> [The task]: Going line by line through the entries, count those containing "envPost" and state only the result.

○ ○ ○ ○

-- ==== Sys2Proof/Machine/Handshake.lean ====
section
/-! DEFINITION. The Transport Handshake: `WaitReady`, `Collect`, SNDACK, RDRSP (41_handshake_ops.md R150 to R172). -/

namespace Sys2Proof.Machine

/-- The loop of `WaitReady(T)` (41_handshake_ops.md R154). The first argument bounds the passes; `T + 1` are enough,
since every pass but the last adds a tick (R155 (f)), so the bound itself never ends the loop. -/
def waitReadyLoop (P : Params) (T : Nat) : Nat → State → ProcOut
  | 0, s => .raised .timedOut s
  | k + 1, s =>
    match s.readAns P.pollLen with
    | .err => .raised .busError (s.memRead P P.pollLen)
    | .bytes r =>
      if isReady P r then .returned (s.memRead P P.pollLen)
      else if T < ((s.memRead P P.pollLen).sleepTick P).elapsed then
        .raised .timedOut ((s.memRead P P.pollLen).sleepTick P)
      else waitReadyLoop P T k ((s.memRead P P.pollLen).sleepTick P)

/-- `WaitReady(T)` (41_handshake_ops.md R154). -/
def waitReady (P : Params) (T : Nat) (s : State) : ProcOut := waitReadyLoop P T (T + 1) { s with elapsed := 0 }

/-- `RXBUF[RXLEN + i] <- r[i]` for every byte, then `RXLEN <- RXLEN + len(r)` (41_handshake_ops.md R156). -/
def State.accumulate (r : List Byte) (s : State) : State :=
  { s with rxBuf := s.rxBuf.writeSeq s.rxLen r, rxLen := s.rxLen + r.length }

/-- The loop of `Collect(need, T)` (41_handshake_ops.md R156, 90_conflicts.md C3). The first argument bounds the passes;
`need + T + 2` are enough, since every pass stores a byte, adds a tick or ends (R157 (c)). -/
def collectLoop (P : Params) (need T : Nat) : Nat → State → ProcOut
  | 0, s => .raised .timedOut s
  | k + 1, s =>
    if need ≤ s.rxLen then .returned s
    else
      match s.readAns (need - s.rxLen) with
      | .err => .raised .busError (s.memRead P (need - s.rxLen))
      | .bytes [] =>
        if T < ((s.memRead P (need - s.rxLen)).sleepTick P).elapsed then
          .raised .timedOut ((s.memRead P (need - s.rxLen)).sleepTick P)
        else collectLoop P need T k ((s.memRead P (need - s.rxLen)).sleepTick P)
      | .bytes (b :: bs) => collectLoop P need T k ((s.memRead P (need - s.rxLen)).accumulate (b :: bs))

/-- `Collect(need, T)` (41_handshake_ops.md R156): `ELAPSED` carries over from `WaitReady`. -/
def collect (P : Params) (need T : Nat) (s : State) : ProcOut :=
  collectLoop P need T (need + T + 2) { s with rxLen := 0 }

/-- `WaitReady(T)`, then `Collect(need, T)`: one wait and its data read, the shared middle of `SNDACK` and `RDRSP`. -/
def readData (P : Params) (need T : Nat) (s : State) : ProcOut :=
  match waitReady P T s with
  | .raised e s' => .raised e s'
  | .returned s' => collect P need T s'

/-- `SNDACK`'s ending when the ACK read is complete: rows T8 and T9 of 41_handshake_ops.md R151. -/
def ackVerdict (P : Params) (s : State) : State :=
  if ackMatches P (s.rxBytes P.envPre P.ackLen) then State.finish .ok .noValue { s with hsState := .awaitingResponse }
  else State.finish .ackMismatch .noValue { s with hsState := .done }

/-- `SNDACK` from the moment the frame has been written: rows T5 to T9 of 41_handshake_ops.md R151. -/
def awaitAck (P : Params) (T : Nat) (s : State) : State :=
  match readData P (P.ackLen + P.envPre + P.envPost) T { s with hsState := .awaitingAck } with
  | .raised e s' => s'.errorEntry P e
  | .returned s' => ackVerdict P s'

/-- `SNDACK`'s frame write: `HS_STATE` to `Idle` and at once to `Sending`, the whole frame in one call, and `TXVALID`
cleared whatever the answer (41_handshake_ops.md R160; 10_state.md R33). -/
def writeFrame (P : Params) (s : State) : State :=
  { State.memWrite P (s.txBytes s.txLen) { { s with hsState := .idle } with hsState := .sending } with
    txValid := false }

/-- `SNDACK(T)` (41_handshake_ops.md R160, R161). -/
def sndAckOp (P : Params) (T : Nat) (s : State) : State :=
  if s.txValid = false then s.finish .refused .noValue
  else if s.sessionOpen = false then State.errorEntry P .busError { s with rspValid := false }
  else if s.writeAns (s.txBytes s.txLen) = false then
    State.errorEntry P .busError (writeFrame P { s with rspValid := false })
  else awaitAck P T (writeFrame P { s with rspValid := false })

/-- `RDRSP`'s ending when the response read is complete: rows T14 and T15 of 41_handshake_ops.md R151. -/
def responseVerdict (P : Params) (n : Nat) (s : State) : State :=
  match decodeEnvelope P (s.rxBytes 0 s.rxLen) n s.chkEn with
  | .ok _ =>
    State.finish .ok (.bytes (s.rxBytes P.envPre n)) { s with hsState := .done, rspLen := n, rspValid := true }
  | .checksumMismatch => State.finish .checksumMismatch .noValue { s with hsState := .done }
  -- Cannot arise: `RXLEN = n + 2` (60_exceptions.md R215). The kind is the decoder's.
  | .shortRead => State.finish .shortRead .noValue { s with hsState := .done }

/-- `RDRSP(n, T)` (41_handshake_ops.md R164). -/
def rdRspOp (P : Params) (n T : Nat) (s : State) : State :=
  if s.hsState ≠ .awaitingResponse then s.finish .refused .noValue
  else if P.maxRead < n then s.finish .refused .noValue
  else
    match readData P (P.envPre + n + P.envPost) T { s with rspValid := false } with
    | .raised e s' => s'.errorEntry P e
    | .returned s' => responseVerdict P n s'

/-- `SNDACK`. -/
def execSndack (ackTimeoutMs : BitVec 32) (s : State) : Host.Outcome State Fault Refusal :=
  .next (sndAckOp params ackTimeoutMs.toNat s)

/-- `RDRSP`. -/
def execRdrsp (nBytes : Nat) (timeoutMs : BitVec 32) (s : State) : Host.Outcome State Fault Refusal :=
  .next (rdRspOp params nBytes timeoutMs.toNat s)

end Sys2Proof.Machine
end

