/-! ### SNDACK -/

/-- The entry checks of `SNDACK` and their order (41_handshake_ops.md R161): `TXVALID` first, then `SESSION_OPEN`, which
goes through the `BusError` error entry (60_exceptions.md R221) and discards the Frame, with no transport call. `RXBUF` is then
unspecified (10_state.md R34); that it is unwritten is the model's rendering of that (log entry 8). -/
def Obligations.SndackEntryChecks : Prop :=
  ∀ (T : BitVec 32) (s : State),
    (s.txValid = false → exec (.sndack T) s = .next { s with result := .refused, value := .noValue }) ∧
    (s.txValid = true → s.sessionOpen = false →
      exec (.sndack T) s =
        .next
          { s with
            sessionOpen := false, txValid := false, rspValid := false, hsState := .busError, result := .busError
            value := .noValue, rxBuf := [] })

/-- A frame write that answers `false` (row T4 of 41_handshake_ops.md R151; 60_exceptions.md R214 (b), R221): the whole
frame was written in one call, one `close` follows, the session and the Frame are gone (10_state.md R33; 41_handshake_ops.md
R160). `RXBUF` is then unspecified (10_state.md R34); that it is unwritten is the model's rendering (log entry 8). -/
def Obligations.SndackFailedWriteTearsDown : Prop :=
  ∀ (T : BitVec 32) (s : State), s.txValid = true → s.sessionOpen = true → s.writeAns (s.txBytes s.txLen) = false →
    exec (.sndack T) s =
      .next
        { s with
          sessionOpen := false, txValid := false, rspValid := false, hsState := .busError, result := .busError
          value := .noValue, rxBuf := [], env := { s.env with writes := s.env.writes.tail }
          history := .busClose Config.busId :: .write Config.busId (s.txBytes s.txLen) false :: s.history }

/-- `SNDACK` completes (41_handshake_ops.md R160; rows T8 and T9 of R151): with a Frame, an open session, an accepted
write, and a device that shows ready within the budget and delivers the envelope of six inner bytes `x`, in any pieces,
the budget shared between the polls and the reads without progress (R163 (b)). `Ok` and `AwaitingResponse` when `x` is
`ACK_PATTERN`, `AckMismatch` and `Done` when it is not; the session stays open. Whatever `CTRL` holds. -/
def Obligations.SndackCompletesOnAck : Prop :=
  ∀ (T : BitVec 32) (s : State) (polls chunks : List (List Byte)) (ready x : List Byte) (st pad : Byte)
    (rest : List ReadAns),
    s.txValid = true → s.sessionOpen = true → s.writeAns (s.txBytes s.txLen) = true →
    Offers params s.env polls ready chunks rest → chunks.flatten = [st] ++ x ++ [pad] → x.length = 6 →
    polls.length + emptyCount chunks ≤ T.toNat →
    ∃ t, exec (.sndack T) s = .next t ∧
      t = { s with
            hsState := if x = params.ackPattern then .awaitingResponse else .done
            result := if x = params.ackPattern then .ok else .ackMismatch
            txValid := false, rspValid := false, elapsed := polls.length + emptyCount chunks, value := .noValue
            rxBuf := t.rxBuf, rxLen := 8, history := t.history
            env := { s.env with rx := rest, writes := s.env.writes.tail } } ∧
      t.rxBytes 0 8 = [st] ++ x ++ [pad] ∧ ∀ i, 8 ≤ i → t.rxBuf.read i = s.rxBuf.read i

/-- If no poll of a `SNDACK` shows ready and none answers `ERR`, exactly `T + 1` polls and `T + 1` sleeps are made and
`TimedOut` is raised at `ELAPSED = T + 1` (41_handshake_ops.md R155 (a); 70_reset_and_hazards.md R260); `TXVALID` and
`RSPVALID` are cleared (R160), the session stays open. `RXBUF` is then unspecified (10_state.md R34); that it is unwritten
is the model's rendering (log entry 8). -/
def Obligations.SndackTimesOutWhenNeverReady : Prop :=
  ∀ (T : BitVec 32) (s : State) (polls : List (List Byte)) (rest : List ReadAns),
    s.txValid = true → s.sessionOpen = true → s.writeAns (s.txBytes s.txLen) = true →
    s.env.rx = polls.map .bytes ++ rest → NotReady params polls → polls.length = T.toNat + 1 →
    ∃ t evs, exec (.sndack T) s = .next t ∧
      t = { s with
            hsState := .timedOut, result := .timedOut, txValid := false, rspValid := false, elapsed := T.toNat + 1
            value := .noValue, rxBuf := [], history := t.history
            env := { s.env with rx := rest, writes := s.env.writes.tail } } ∧
      t.history = evs ++ .write Config.busId (s.txBytes s.txLen) true :: s.history ∧
      readCount evs = T.toNat + 1 ∧ sleepCount evs = T.toNat + 1 ∧ sleptMs evs = T.toNat + 1 ∧
      evs.length = 2 * (T.toNat + 1)
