/-! ### `State.tSetAddr` -/

@[simp] theorem State.tSetAddr_hsState (P : Params) (s : State) : (s.tSetAddr P).hsState = s.hsState := rfl
@[simp] theorem State.tSetAddr_sessionOpen (P : Params) (s : State) : (s.tSetAddr P).sessionOpen = s.sessionOpen := rfl
@[simp] theorem State.tSetAddr_txValid (P : Params) (s : State) : (s.tSetAddr P).txValid = s.txValid := rfl
@[simp] theorem State.tSetAddr_rspValid (P : Params) (s : State) : (s.tSetAddr P).rspValid = s.rspValid := rfl
@[simp] theorem State.tSetAddr_txLen (P : Params) (s : State) : (s.tSetAddr P).txLen = s.txLen := rfl
@[simp] theorem State.tSetAddr_rxLen (P : Params) (s : State) : (s.tSetAddr P).rxLen = s.rxLen := rfl
@[simp] theorem State.tSetAddr_rspLen (P : Params) (s : State) : (s.tSetAddr P).rspLen = s.rspLen := rfl
@[simp] theorem State.tSetAddr_elapsed (P : Params) (s : State) : (s.tSetAddr P).elapsed = s.elapsed := rfl
@[simp] theorem State.tSetAddr_result (P : Params) (s : State) : (s.tSetAddr P).result = s.result := rfl
@[simp] theorem State.tSetAddr_ctrl (P : Params) (s : State) : (s.tSetAddr P).ctrl = s.ctrl := rfl
@[simp] theorem State.tSetAddr_txBuf (P : Params) (s : State) : (s.tSetAddr P).txBuf = s.txBuf := rfl
@[simp] theorem State.tSetAddr_rxBuf (P : Params) (s : State) : (s.tSetAddr P).rxBuf = s.rxBuf := rfl
@[simp] theorem State.tSetAddr_value (P : Params) (s : State) : (s.tSetAddr P).value = s.value := rfl
@[simp] theorem State.tSetAddr_env (P : Params) (s : State) :
    (s.tSetAddr P).env = { s.env with addresses := s.env.addresses.tail } := rfl
@[simp] theorem State.tSetAddr_history (P : Params) (s : State) :
    (s.tSetAddr P).history = .setAddress P.busId P.devAddr s.addrAns :: s.history := rfl
@[simp] theorem State.tSetAddr_issue (P : Params) (s : State) : (s.tSetAddr P).issue = s.issue := rfl
@[simp] theorem State.tSetAddr_resetIn (P : Params) (s : State) : (s.tSetAddr P).resetIn = s.resetIn := rfl
@[simp] theorem State.tSetAddr_freeCtr (P : Params) (s : State) : (s.tSetAddr P).freeCtr = s.freeCtr := rfl

/-! ### `State.tClose` -/

@[simp] theorem State.tClose_hsState (P : Params) (s : State) : (s.tClose P).hsState = s.hsState := rfl
@[simp] theorem State.tClose_sessionOpen (P : Params) (s : State) : (s.tClose P).sessionOpen = s.sessionOpen := rfl
@[simp] theorem State.tClose_txValid (P : Params) (s : State) : (s.tClose P).txValid = s.txValid := rfl
@[simp] theorem State.tClose_rspValid (P : Params) (s : State) : (s.tClose P).rspValid = s.rspValid := rfl
@[simp] theorem State.tClose_txLen (P : Params) (s : State) : (s.tClose P).txLen = s.txLen := rfl
@[simp] theorem State.tClose_rxLen (P : Params) (s : State) : (s.tClose P).rxLen = s.rxLen := rfl
@[simp] theorem State.tClose_rspLen (P : Params) (s : State) : (s.tClose P).rspLen = s.rspLen := rfl
@[simp] theorem State.tClose_elapsed (P : Params) (s : State) : (s.tClose P).elapsed = s.elapsed := rfl
@[simp] theorem State.tClose_result (P : Params) (s : State) : (s.tClose P).result = s.result := rfl
@[simp] theorem State.tClose_ctrl (P : Params) (s : State) : (s.tClose P).ctrl = s.ctrl := rfl
@[simp] theorem State.tClose_txBuf (P : Params) (s : State) : (s.tClose P).txBuf = s.txBuf := rfl
@[simp] theorem State.tClose_rxBuf (P : Params) (s : State) : (s.tClose P).rxBuf = s.rxBuf := rfl
@[simp] theorem State.tClose_value (P : Params) (s : State) : (s.tClose P).value = s.value := rfl
@[simp] theorem State.tClose_env (P : Params) (s : State) : (s.tClose P).env = s.env := rfl
@[simp] theorem State.tClose_history (P : Params) (s : State) : (s.tClose P).history = .busClose P.busId :: s.history := rfl
@[simp] theorem State.tClose_issue (P : Params) (s : State) : (s.tClose P).issue = s.issue := rfl
@[simp] theorem State.tClose_resetIn (P : Params) (s : State) : (s.tClose P).resetIn = s.resetIn := rfl
@[simp] theorem State.tClose_freeCtr (P : Params) (s : State) : (s.tClose P).freeCtr = s.freeCtr := rfl

/-! ### `State.sleepTick` -/

@[simp] theorem State.sleepTick_hsState (P : Params) (s : State) : (s.sleepTick P).hsState = s.hsState := rfl
@[simp] theorem State.sleepTick_sessionOpen (P : Params) (s : State) : (s.sleepTick P).sessionOpen = s.sessionOpen := rfl
@[simp] theorem State.sleepTick_txValid (P : Params) (s : State) : (s.sleepTick P).txValid = s.txValid := rfl
@[simp] theorem State.sleepTick_rspValid (P : Params) (s : State) : (s.sleepTick P).rspValid = s.rspValid := rfl
@[simp] theorem State.sleepTick_txLen (P : Params) (s : State) : (s.sleepTick P).txLen = s.txLen := rfl
@[simp] theorem State.sleepTick_rxLen (P : Params) (s : State) : (s.sleepTick P).rxLen = s.rxLen := rfl
@[simp] theorem State.sleepTick_rspLen (P : Params) (s : State) : (s.sleepTick P).rspLen = s.rspLen := rfl
@[simp] theorem State.sleepTick_elapsed (P : Params) (s : State) : (s.sleepTick P).elapsed = s.elapsed + P.tickMs := rfl
@[simp] theorem State.sleepTick_result (P : Params) (s : State) : (s.sleepTick P).result = s.result := rfl
@[simp] theorem State.sleepTick_ctrl (P : Params) (s : State) : (s.sleepTick P).ctrl = s.ctrl := rfl
@[simp] theorem State.sleepTick_txBuf (P : Params) (s : State) : (s.sleepTick P).txBuf = s.txBuf := rfl
@[simp] theorem State.sleepTick_rxBuf (P : Params) (s : State) : (s.sleepTick P).rxBuf = s.rxBuf := rfl
@[simp] theorem State.sleepTick_value (P : Params) (s : State) : (s.sleepTick P).value = s.value := rfl
@[simp] theorem State.sleepTick_env (P : Params) (s : State) : (s.sleepTick P).env = s.env := rfl
@[simp] theorem State.sleepTick_history (P : Params) (s : State) : (s.sleepTick P).history = .sleep P.tickMs :: s.history := rfl
@[simp] theorem State.sleepTick_issue (P : Params) (s : State) : (s.sleepTick P).issue = s.issue := rfl
@[simp] theorem State.sleepTick_resetIn (P : Params) (s : State) : (s.sleepTick P).resetIn = s.resetIn := rfl
@[simp] theorem State.sleepTick_freeCtr (P : Params) (s : State) : (s.sleepTick P).freeCtr = s.freeCtr := rfl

○ ○ ○ ○

> [Response]: 2